On 6/8/26 7:25 PM, Eddie Nolan wrote:
> Hi Tom,
>
> Thanks for the feedback. I've updated my draft to try to provide more
> rationale: https://isocpp.org/files/papers/D2728R14.html#base_code_units
>
> Unfortunately I think the /non-propagating-cache /idea is not relevant
> here; it's basically just a `std::optional` with weird copy/move
> semantics that discard the object so the cache doesn't propagate when
> the view is copied/moved.
>
> The updated verbiage from the paper is copied below.
>
> [...]
>
> In response, it was suggested that the above lifetime issue could be
> addressed by changing the return type of |.base_code_units()| to
> something like |std::inplace_vector<char8_t, 4>|.
>
> That creates a different lifetime problem. Consider this example. The
> Unicode Tags block is intended for use in flag emojis but has been
> used for LLM prompt injections. Say a user writes the following
> function, which divides the stream of characters into Tags and
> non-Tags, and also imagine that they have a custom sink type that
> accepts iterator pairs rather than ranges:
>
> |constexpr bool is_tag(char32_t c) { return (c & ~0x7F) == 0xE0000; }
> void partition_tags(std::ranges::range auto text, sink non_tags, sink
> tags) { auto utf_view = text | std::views::to_utf32; for (auto it =
> utf_view.begin(); it != utf_view.end(); ++it) { (is_tag(*it) ? tags :
> non_tags).consume( it.base_code_units().begin(),
> it.base_code_units().end()); } }|
>
> Again, this works perfectly well when |partition_tags| is passed a
> forward range, but then when it’s passed an input range, because each
> call to |.base_code_units()| returns a separate temporary
> |std::inplace_vector|, |it.base_code_units().begin()| and
> |it.base_code_units().end()| now point to different objects, so the
> function invokes UB.
>
>
> 10.5.4 Survey of Range Adaptors that Downgrade to Input
>
> Some range adaptors downgrade forward ranges into input ranges: these
> are, to my understanding, |views::as_input|, |views::cache_latest|,
> |views::join|, and |views::join_with|.
>
> |[range.as.input.overview]| states, “This is useful to avoid overhead
> that can be necessary to provide support for the operations needed for
> greater iterator strength.” This use case is potentially relevant for
> transcoding views, since the size of the iterator may be greater with
> a stronger iterator category.
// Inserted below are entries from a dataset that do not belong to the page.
/-- spec/20_memory.md R45: the line is the latch while the driver alone drives it and what the environment gives while
the pin is an input; a level written to an input pin does not reach the wire. -/
def Obligations.LineFollowsTheDriverOrTheEnvironment : Prop :=
  ∀ s : State,
    (s.dir = .output → (s.plat.env.at s.now.toNat).drives = false → s.line = s.olat) ∧
    (s.dir = .input → s.line = s.plat.env.levelAt s.now.toNat) ∧
    (s.dir = .input → ∀ l, (s.setLevel l).line = s.line) ∧
    (∀ l, (s.plat.env.at s.now.toNat).drives = false → ((s.setLevel l).setDirection .output).line = l)

/-- spec/43_timing_primitives.md R140, R141: an undisturbed DELAY lasts exactly `d` with interrupts suppressed, and `d` and
an extra time of at most `J_OPEN`, never less than `d`, with interrupts enabled; it changes nothing else. -/
def Obligations.DelayLastsItsTime : Prop :=
  ∀ (s : State) (d : Nat), s.rstAt = [] → s.WireFree (d + s.plat.jOpen) →
    ∃ j, j ≤ s.plat.jOpen ∧ (s.im = true → j = 0) ∧
      s.delay d = .done { s with now := s.now + BitVec.ofNat 64 (d + j), draws := s.draws + 1 }

/-! ### Encoding -/

/-- spec/30_encoding.md R71, R72, R74: decoding the encoding of an instruction gives it back, for every instruction and
every operand; every command word and every frame that decodes is the one encoding of what it decodes to; and no
two instructions share a code. (The places of the cells are the model's, log 11.) -/
def Obligations.DecodeAndEncodeAgree : Prop :=
  (∀ i : Instr, decode (encode i) = .ok i) ∧
  (∀ (w : CmdWord) (i : Instr), decode (.cmd w) = .ok i → encode i = .cmd w) ∧
  (∀ (w : FrameWord) (i : Instr), decode (.wire w) = .ok i → encode i = .wire w) ∧
  (∀ i j : Instr, encode i = encode j → i = j)

/-- spec/30_encoding.md R74, R75, R76: the frame of a byte, cell by cell: Low, the eight bits least significant first with
level equal to bit value, High. -/
def Obligations.FrameCellsOfAByte : Prop :=
  ∀ b : Byte, frameLevel b 0 = .low ∧ (∀ i, i < 8 → (frameLevel b (i + 1)).bit = b.getLsbD i) ∧
    frameLevel b 9 = .high

/-- Words written out by hand decode as the spec has it. The command words, and the two frames that decode, stand in
spec/95_test_vectors.md with what they are. The two frames with a wrong end cell stand nowhere in it: that they are no
frame follows from spec/30_encoding.md R74 (cell 0 Low, cell 9 High). Reading a pattern string as a 10-bit word with
cell 0 at bit 9 is the model's reading (log 10). -/
def Obligations.WordsOfTheVectorsDecode : Prop :=
  decode (.cmd 0x000000004#34) = .ok (.bind 4) ∧ decode (.cmd 0x0000000FF#34) = .ok (.bind 255) ∧
  decode (.cmd 0x000000104#34) = .error .reservedBits ∧
  decode (.cmd 0x100002580#34) = .ok (.configure 9600) ∧ decode (.cmd 0x1FFFFFFFF#34) = .ok (.configure 4294967295) ∧
  decode (.cmd 0x200000001#34) = .ok (.write 1) ∧ decode (.cmd 0x200000101#34) = .error .reservedBits ∧
  decode (.cmd 0x300000000#34) = .ok .read ∧ decode (.cmd 0x300000001#34) = .error .reservedBits ∧
  decode (.wire 0b0101001011#10) = .ok (.frame 0xA5) ∧ decode (.wire 0b0100000001#10) = .ok (.frame 0x01) ∧
  decode (.wire 0b1100000001#10) = .error .noStartCell ∧ decode (.wire 0b0100000000#10) = .error .noStopCell

/-! ### The reset input -/

/-- spec/70_reset_and_hazards.md R190: while `rst` is asserted, and at the instant it is released, the block is as after
reset, whatever state the step began in and whatever it did; and nothing is accepted meanwhile: what stands at the
port and the caller's program stay (that they stay is the model's choice, log 9, log 23). -/
def Obligations.BlockIsAsAfterResetWhileAsserted : Prop :=
  ∀ s t : State, step s = .next t →
    (t.rst.isSome = true ∨ s.rst.isSome = true → t.AsAfterReset) ∧
    (s.rst.isSome = true → t.cmdValid = s.cmdValid ∧ t.cmd = s.cmd ∧ t.program = s.program)

/-- spec/70_reset_and_hazards.md R190: an asserted `rst` holds the block, microsecond by microsecond, until it is
released, and no longer; then the block is as after reset, at the microsecond of the release (or now, if that is
past), with nothing accepted and no later assertion taken. (A microsecond a step, and what stays of the caller's
inputs, are the model's choice, log 9, log 23.) -/
def Obligations.AssertedResetLastsUntilItsRelease : Prop :=
  ∀ (s : State) (release : Time), s.rst = some release →
    ∃ (k : Nat) (t : State), k ≤ release.toNat - s.now.toNat + 1 ∧ steps k s = .next t ∧ t.AsAfterReset ∧
      t.rst = none ∧ t.rstAt = s.rstAt ∧ t.now.toNat = max s.now.toNat release.toNat ∧
      t.cmdValid = s.cmdValid ∧ t.cmd = s.cmd ∧ t.program = s.program ∧ t.plat = s.plat
end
For example, bidirectional transcoding
> iterators need to store the begin iterator from the underlying range
> to avoid overrunning the beginning when transcoding backwards, but
> forward iterators don’t need it.
>
> But implementing |.base_code_units()| for input views would actually
> cause |views::as_input| to /increase/ the transcoding iterator’s
> overhead relative to its forward-iterator implementation, because the
> iterator would need to contain an additional code unit cache.
>
> |views::as_input| was introduced by [P3725R3]
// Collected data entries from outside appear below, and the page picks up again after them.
-- ==== Sys2Proof/Laws/Premises.lean ====
section
/-! SUPPORT. How the premises about clock and wire pass to later instants, and how histories are put together. -/

namespace Sys2Proof.Machine

/-- A wait that fits in the clock adds. -/
theorem State.now_add {s : State} {n d : Nat} (h : s.ClockFits n) (hd : d ≤ n) :
    (s.now + BitVec.ofNat 64 d).toNat = s.now.toNat + d := by
  unfold State.ClockFits at h
  rw [BitVec.toNat_add, BitVec.toNat_ofNat]
  omega

theorem State.WireFree_mono {s : State} {n m : Nat} (h : s.WireFree n) (hm : m ≤ n) : s.WireFree m :=
  Env.drivenIn_mono h (le_refl _) (by omega)

/-- A wire that stays free is free for the rest of the time at a later instant. -/
theorem State.WireFree_later {s t : State} {n d m : Nat} (h : s.WireFree n) (hn : t.now.toNat = s.now.toNat + d)
    (hp : t.plat = s.plat) (hm : d + m ≤ n) : t.WireFree m := by
  unfold State.WireFree at *
  rw [hp]
  exact Env.drivenIn_mono h (by omega) (by omega)

theorem pinAt_append (before : Dir × Level) (late early : List PinEvent) (t : Nat) :
    pinAt before (late ++ early) t = pinAt (pinAt before early t) late t := by
  simp [pinAt, List.foldr_append]

theorem maskedAt_append (before : Bool) (late early : List PinEvent) (t : Nat) :
    maskedAt before (late ++ early) t = maskedAt (maskedAt before early t) late t := by
  simp [maskedAt, List.foldr_append]

theorem countOps_append (k : OpKind) (late early : List PinEvent) :
    countOps k (late ++ early) = countOps k late + countOps k early := by simp [countOps]

theorem sections_append (b : Bool) (first rest : List PinOp) :
    sections b (first ++ rest) = (sections b first).bind fun c => sections c rest := by
  induction first generalizing b with
  | nil => simp [sections]
  | cons o first ih => cases o <;> simp [sections, ih] <;> split <;> simp

/-- With no response pulse standing, ending it changes nothing. -/
theorem State.endPulse_id {s : State} (h : s.rspValid = false) : s.endPulse = s := by
  cases s
  simp_all [State.endPulse]

/-- A step does not see the response pulse. -/
theorem step_endPulse {s : State} (h : s.NoReset) : step s.endPulse = step s := by
  simp [step, State.resetDue, h.1, h.2, State.fetch]
  rfl

theorem steps_one (s : State) : steps 1 s = step s := by
  rw [steps]
  cases step s <;> rfl

/-- Every instruction that gives a next state, and where it ran. -/
theorem exec_next {i : Instr} {s t : State} (e : exec i s = .next t) :
    (∃ pin, i = .bind pin ∧ execBind pin s = .next t) ∨
    (∃ baud, i = .configure baud ∧ execConfigure baud s = .next t) ∨
    (∃ byte, i = .write byte ∧ execWrite byte s = .next t) ∨ (i = .read ∧ execRead s = .next t) ∨
    (∃ byte, i = .frame byte ∧ s.txb = byte ∧ s.phase = .wStart ∧ s.nextCells 10 = .next t) ∨
    (i = .start ∧ s.phase = .wStart ∧ s.startCell = .next t) ∨
    (i = .bitw1 ∧ s.phase = .wBit ∧ s.highCell = .next t) ∨
    (i = .bitw0 ∧ s.phase = .wBit ∧ s.lowCell = .next t) ∨
    (i = .stop ∧ s.phase = .wStop ∧ s.stopCell = .next t) ∨
    (i = .poll ∧ s.phase = .rPoll ∧ s.pollTurn = .next t) ∨
    (i = .align ∧ s.phase = .rAlign ∧ s.alignCell = .next t) ∨
    (i = .bitr ∧ s.phase = .rBit ∧ s.sampleCell = .next t) := by
  cases i <;> simp only [exec] at e
  case frame b => have := execFrame_next e; simp [this]
  case start => have := State.inPhase_next e; simp [this]
  case bitw1 => have := State.inPhase_next e; simp [this]
  case bitw0 => have := State.inPhase_next e; simp [this]
  case stop => have := State.inPhase_next e; simp [this]
  case poll => have := State.inPhase_next e; simp [this]
  case align => have := State.inPhase_next e; simp [this]
  case bitr => have := State.inPhase_next e; simp [this]
  all_goals simp [e]

end Sys2Proof.Machine
end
> <https://wg21.link/p3725r3>, “Filter View Extensions for Safer Use,”
> and, rather than avoiding overhead, its main motivation was
> composition with |std::views::filter| in order to avoid pitfalls
> related to mutating through a filter.
>
> This is potentially relevant to transcoding, in that someone might
> write a filter-view pipeline on characters. Say a user wants to print
> the UTF-8 code units for all the non-ASCII code points in a range.
> That would look like this:
>
> |void print_nonascii_code_points_and_code_units(std::ranges::range
> auto text) { auto print_code_point{ [](char32_t code_point, auto
> code_unit_range) { std::println( "{:#x} = {::#x}",
> static_cast<std::uint32_t>(code_point), code_unit_range |
> std::views::transform([](char8_t c) { return (std::uint8_t)c; })); }};
> auto code_points = text | std::views::filter([](char8_t c) { return c
> >= 0x80; }) | std::views::to_utf32; for (auto it =
> code_points.begin(); it != code_points.end(); ++it) {
> print_code_point(*it, it.base_code_units()); } }|
>
> A user following the [P3725R3] <https://wg21.link/p3725r3> guidance
> might insert a |views::as_input| adaptor into the pipeline before
> |std::views::filter|, which would continue to compile and work if we
> provided |.base_code_units()| for input ranges, but which would cause
> |print_nonascii_code_points_and_code_units| to fail to compile if we
> didn’t.
>
> But |views::as_input| isn’t strictly necessary here. And we already
> need to teach users that inserting |views::as_input| before
> |std::views::filter| will, in rare cases, cause some uses of |.base()|
> to fail to compile. To demonstrate why this isn’t a novelty, consider
> the following example:
>
> |struct Task { int priority; }; bool submit_batch(std::ranges::range
> auto batch); // Submit the high-priority tasks in batches; on a
> transient failure, hand the // remaining high-priority tasks to the
> retry queue. void submit_high_priority_tasks(std::vector<Task>& tasks)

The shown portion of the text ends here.